Here are five critical practice programs involving Spark DataFrame operations, along with their solutions:
Practice Program 1: Reading and Writing DataFrames #
Problem Statement: Read a CSV file into a Spark DataFrame, perform some transformations, and write the transformed DataFrame to a new CSV file.
Solution:
from pyspark.sql import SparkSession
# Initialize Spark session
spark = SparkSession.builder.appName("ReadWriteDataFrame").getOrCreate()
# Read CSV file into DataFrame
df = spark.read.csv("input.csv", header=True, inferSchema=True)
# Perform transformations
df_filtered = df.filter(df['age'] > 30)
df_selected = df_filtered.select('name', 'age')
# Write transformed DataFrame to a new CSV file
df_selected.write.csv("output.csv", header=True)
# Stop Spark session
spark.stop()
Practice Program 2: DataFrame Aggregations #
Problem Statement: Calculate the average salary for each department from a given DataFrame.
Solution:
from pyspark.sql import SparkSession
# Initialize Spark session
spark = SparkSession.builder.appName("DataFrameAggregation").getOrCreate()
# Sample data
data = [("John", "HR", 3000), ("Doe", "HR", 4000),
("Jane", "IT", 5000), ("Mary", "IT", 6000)]
# Create DataFrame
columns = ["name", "department", "salary"]
df = spark.createDataFrame(data, columns)
# Group by department and calculate average salary
avg_salary_df = df.groupBy("department").avg("salary")
# Show the result
avg_salary_df.show()
# Stop Spark session
spark.stop()
Practice Program 3: Joining DataFrames #
Problem Statement: Join two DataFrames on a common column and select specific columns from the resulting DataFrame.
Solution:
from pyspark.sql import SparkSession
# Initialize Spark session
spark = SparkSession.builder.appName("JoinDataFrames").getOrCreate()
# Sample data
data1 = [("John", 1), ("Doe", 2), ("Jane", 3)]
data2 = [(1, "HR"), (2, "IT"), (3, "Finance")]
# Create DataFrames
columns1 = ["name", "dept_id"]
columns2 = ["dept_id", "department"]
df1 = spark.createDataFrame(data1, columns1)

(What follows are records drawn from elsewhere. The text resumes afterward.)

/-- Settles O42: R0 takes its own value, where no late value lands on it. -/
theorem allZeroWord : Obligations.AllZeroWord := by
  refine ⟨by decide, fun s => ⟨fun hw => ?_, fun hw => ?_⟩⟩
  · have hsum : (adder (readReg s 0) 0#32 false).out.r = readReg s 0 := by
      simp [Sum.out, adder_r_eq_add]
    rw [exec_of_plainResult rfl (formEffects_allZero s) hw, hsum, settled_write_same (by decide) hw]
  · obtain ⟨l, hl, h0⟩ : ∃ l, s.lp = some l ∧ l.reg = 0 := by simpa [freeToWrite] using hw
    refine exec_of_collision rfl (formEffects_allZero s) ?_
    simp [collision, meeting, putResult, hl, h0]

/-! ## Loads and stores -/

/-- The base update of a mode, as a write at time 2 (R241). -/
def baseWrite (m : Mode) (rs1 : Reg) (t : Word) : Option (Gpr × Word) :=
  if updatesBase m then (gpr? rs1).map (fun g => (g, t)) else none

theorem writeOut_baseWrite (m : Mode) (rs1 : Reg) (t : Word) (s : State) :
    writeOut (baseWrite m rs1 t) s = withBase m rs1 t s := by
  unfold baseWrite withBase
  cases updatesBase m <;> cases gpr? rs1 <;> rfl

theorem baseWrite_eq_some {m : Mode} {rs1 : Reg} {t v : Word} {g : Gpr} (h : baseWrite m rs1 t = some (g, v)) :
    updatesBase m = true ∧ gpr? rs1 = some g := by
  unfold baseWrite at h
  cases hm : updatesBase m <;> cases hg : gpr? rs1 <;> simp_all

theorem collision_baseWrite {m : Mode} {rs1 : Reg} {t : Word} {e : Effects} {s : State}
    (he : e.write = baseWrite m rs1 t) (hf : e.flags = none) (hb : baseFree m rs1 s) : collision e s = none := by
  rw [collision_of_no_flags hf, meeting_eq_none]
  intro g v l hw hl
  obtain ⟨hm, hg⟩ := baseWrite_eq_some (he ▸ hw)
  exact (hb hm).2 g hg l hl

/-- A write at time 2 changes the registers and the flags alone. -/
theorem writeOut_eq (w : Option (Gpr × Word)) (s : State) :
    writeOut w s = { s with regs := (writeOut w s).regs, flags := (writeOut w s).flags } := by
  rcases w with _ | ⟨g, v⟩
  · rfl
  · exact setReg_eq g v s

theorem applyEffects_loaded (w : Option (Gpr × Word)) (l : Late) (s : State) :
    applyEffects { write := w, late := some l } s = { writeOut w (fallThrough s) with lp := some l } := by
  rw [applyEffects_eq, writeOut_eq]
  rfl

theorem applyEffects_stored_to (w : Option (Gpr × Word)) (st : Store) (s : State) :
    applyEffects { write := w, store := some st } s =
      { writeOut w (fallThrough s) with mem := memAfter (some st) s, stored := storedAfter (some st) s } := by
  rw [applyEffects_eq, writeOut_eq]
  rfl

theorem Size.bytes_le (size : Size) : size.bytes ≤ 4 := by cases size <;> decide

/-- The bytes of a store, in the terms of `StoredAt`. -/
theorem storedAt_of_store {s t : State} {a : Word} {n : Nat} {v : Word} (hn : n ≤ 4) (hm : Memory.wf s.mem = true)
    (ht : t.mem = memAfter (some { addr := a, bytes := bytesOf s.params.endian n v }) s)
    (hw : t.stored = storedAfter (some { addr := a, bytes := bytesOf s.params.endian n v }) s) :
    StoredAt s t a n v where
  bytes := by
    have hlen := bytesOf_length s.params.endian n v
    have hread := Memory.readBytes_writeBytes hm a (bytesOf s.params.endian n v) (by omega)
    rw [hlen] at hread
    rw [ht]
    exact hread
  frame := fun x hx => by
    rw [ht]
    refine readByte_memAfter ?_
    rintro y ⟨⟩ j hj
    exact hx j (by simpa [bytesOf_length] using hj)
  more := fun x => by
    rw [hw, mem_storedAfter]
    simp [bytesOf_length]

/-! ## Addresses that pass their checks -/

theorem baseReg_isOk {m : Mode} {rs1 : Reg} (h1 : rs1 ≠ 31#5) (hb : updatesBase m = true → rs1 ≠ 2#5) :
    ∃ b, baseReg m rs1 = .ok b := by
  cases hg : gpr? rs1 with
  | some g => cases m <;> simp [baseReg, hg]
  | none =>
    have h2 : rs1 = 2#5 := (gpr?_eq_none.1 hg).resolve_right h1
    cases m
    case base | off => exact ⟨none, rfl⟩
    case post | pre => exact absurd h2 (hb rfl)

theorem dispAddress_ok {rs1 : Reg} {m : Mode} {s : State} (h1 : rs1 ≠ 31#5) (hb : updatesBase m = true → rs1 ≠ 2#5)
    (k : Word) : dispAddress rs1 m k s =
      .ok (modeEa m (regValue rs1 s) (regValue rs1 s + k), baseWrite m rs1 (regValue rs1 s + k)) := by
  obtain ⟨b, hbase⟩ := baseReg_isOk h1 hb
  simp [dispAddress, source_readable h1, hbase, baseReg_eq_ok hbase, baseWrite]

theorem rrmAddress_ok {op : AluOp} {rs1 : Reg} {m : Mode} {rs2 : Reg} {s : State} {o : AluOut} (h1 : rs1 ≠ 31#5)
    (h2 : rs2 ≠ 31#5) (hb : updatesBase m = true → rs1 ≠ 2#5)
    (ho : m ≠ .base → alu op (regValue rs1 s) (regValue rs2 s) s.flags.c = some o) :
    rrmAddress op rs1 m rs2 s = .ok (modeEa m (regValue rs1 s) o.r, baseWrite m rs1 o.r) := by
  obtain ⟨b, hbase⟩ := baseReg_isOk h1 hb
  unfold rrmAddress
  rw [source_readable h1, source_readable h2, hbase]
  cases m
  case base => rfl
  all_goals
    simp only [except_bind_ok, compute_ok (ho (by decide)), except_pure, baseReg_eq_ok hbase]
    rfl

theorem loadEffects_ok {g : Gpr} {size : Size} {ext : Ext} {ea : Word} {w : Option (Gpr × Word)} {s : State}
    (ha : ea.toNat % size.bytes = 0) (hv : memValid s.params ea size.bytes = true) :
    loadEffects g size ext (ea, w) s =
      .ok { write := w, late := some { reg := g, val := extend size ext (valueAt ea size.bytes s) } } := by
  simp [loadEffects, memRead_ok ha hv]

theorem storeEffects_ok {g : Gpr} {size : Size} {ea : Word} {w : Option (Gpr × Word)} {s : State}
    (ha : ea.toNat % size.bytes = 0) (hv : memValid s.params ea size.bytes = true) :
    storeEffects g size (ea, w) s = .ok
      { write := w, store := some { addr := ea, bytes := bytesOf s.params.endian size.bytes (readReg s g) } } := by
  simp [storeEffects, memWrite_ok ha hv]

/-- A load at an aligned address that exists completes where its base update meets no landing. -/
theorem exec_of_load {i : Instr} {g : Gpr} {size : Size} {ext : Ext} {m : Mode} {rs1 : Reg} {ea t : Word} {s : State}
    (hp : isPunt i = false) (he : formEffects i.form s = loadEffects g size ext (ea, baseWrite m rs1 t) s)
    (ha : ea.toNat % size.bytes = 0) (hv : memValid s.params ea size.bytes = true) (hb : baseFree m rs1 s) :
    exec i s = .next (settled i s { withBase m rs1 t (fallThrough s) with
      lp := some { reg := g, val := extend size ext (valueAt ea size.bytes s) } }) := by
  rw [loadEffects_ok ha hv] at he
  rw [exec_of_effects hp he (collision_baseWrite rfl rfl hb) nofun, applyEffects_loaded, writeOut_baseWrite]

/-- A store at an aligned address that exists completes where its base update meets no landing. -/
theorem exec_of_store {i : Instr} {g : Gpr} {size : Size} {m : Mode} {rs1 : Reg} {ea t : Word} {s : State}
    (hp : isPunt i = false) (he : formEffects i.form s = storeEffects g size (ea, baseWrite m rs1 t) s)
    (ha : ea.toNat % size.bytes = 0) (hv : memValid s.params ea size.bytes = true) (hb : baseFree m rs1 s)
    (hm : Memory.wf s.mem = true) :
    ∃ u, exec i s = .next (settled i s u) ∧
      u = { withBase m rs1 t (fallThrough s) with mem := u.mem, stored := u.stored } ∧
      StoredAt s u ea size.bytes (readReg s g) := by
  rw [storeEffects_ok ha hv] at he
  refine ⟨_, exec_of_effects hp he (collision_baseWrite rfl rfl hb) nofun, ?_,
    storedAt_of_store size.bytes_le hm rfl rfl⟩
  rw [applyEffects_stored_to, writeOut_baseWrite]

/-! ## SLS (R340) -/

/-- The two low bits of the address are ignored. -/
theorem slsAddr_toNat (a : BitVec 21) : (slsAddr a).toNat = a.toNat / 4 * 4 := by
  have ha := a.isLt
  have hmask : slsAddr a = a.setWidth 32 >>> (2 : Nat) <<< (2 : Nat) := by
    apply BitVec.eq_of_getLsbD_eq
    intro j hj
    have hbit : (0xFFFFFFFC#32).getLsbD j = decide (2 ≤ j) := by
      revert j; decide
    rw [slsAddr, BitVec.getLsbD_and, hbit, BitVec.getLsbD_shiftLeft, BitVec.getLsbD_ushiftRight, decide_eq_true hj]
    by_cases h2 : 2 ≤ j
    · simp [h2, show ¬ j < 2 by omega, show 2 + (j - 2) = j by omega]
    · simp [h2, show j < 2 by omega]
  rw [hmask, BitVec.toNat_shiftLeft, BitVec.toNat_ushiftRight, BitVec.toNat_setWidth, Nat.shiftLeft_eq,
    Nat.shiftRight_eq_div_pow]
  omega

theorem slsAddr_aligned (a : BitVec 21) : (slsAddr a).toNat % 4 = 0 := by
  rw [slsAddr_toNat]
  exact Nat.mul_mod_left _ 4

theorem baseFree_base (rs1 : Reg) (s : State) : baseFree .base rs1 s := nofun

theorem baseWrite_base (rs1 : Reg) (t : Word) : baseWrite .base rs1 t = none := rfl

/-! ## Jumps of BR and SBR (R290, R370) -/

theorem applyEffects_jump (t : Word) (s : State) :
    applyEffects { jump := some t } s = { fallThrough s with nia := t, js := true } := rfl

theorem collision_jump (t : Word) (s : State) : collision { jump := some t } s = none := by
  rw [collision_of_no_flags rfl, meeting_eq_none]
  nofun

df2 = spark.createDataFrame(data2, columns2)
# Join DataFrames on dept_id
joined_df = df1.join(df2, "dept_id")
# Select specific columns
result_df = joined_df.select("name", "department")
# Show the result
result_df.show()
# Stop Spark session
spark.stop()
Practice Program 4: Handling Missing Data #
Problem Statement: Handle missing data in a DataFrame by filling missing values with a default value.
Solution:
from pyspark.sql import SparkSession
# Initialize Spark session
spark = SparkSession.builder.appName("HandleMissingData").getOrCreate()
# Sample data
data = [("John", None), ("Doe", 25), ("Jane", None), ("Mary", 30)]
# Create DataFrame
columns = ["name", "age"]
df = spark.createDataFrame(data, columns)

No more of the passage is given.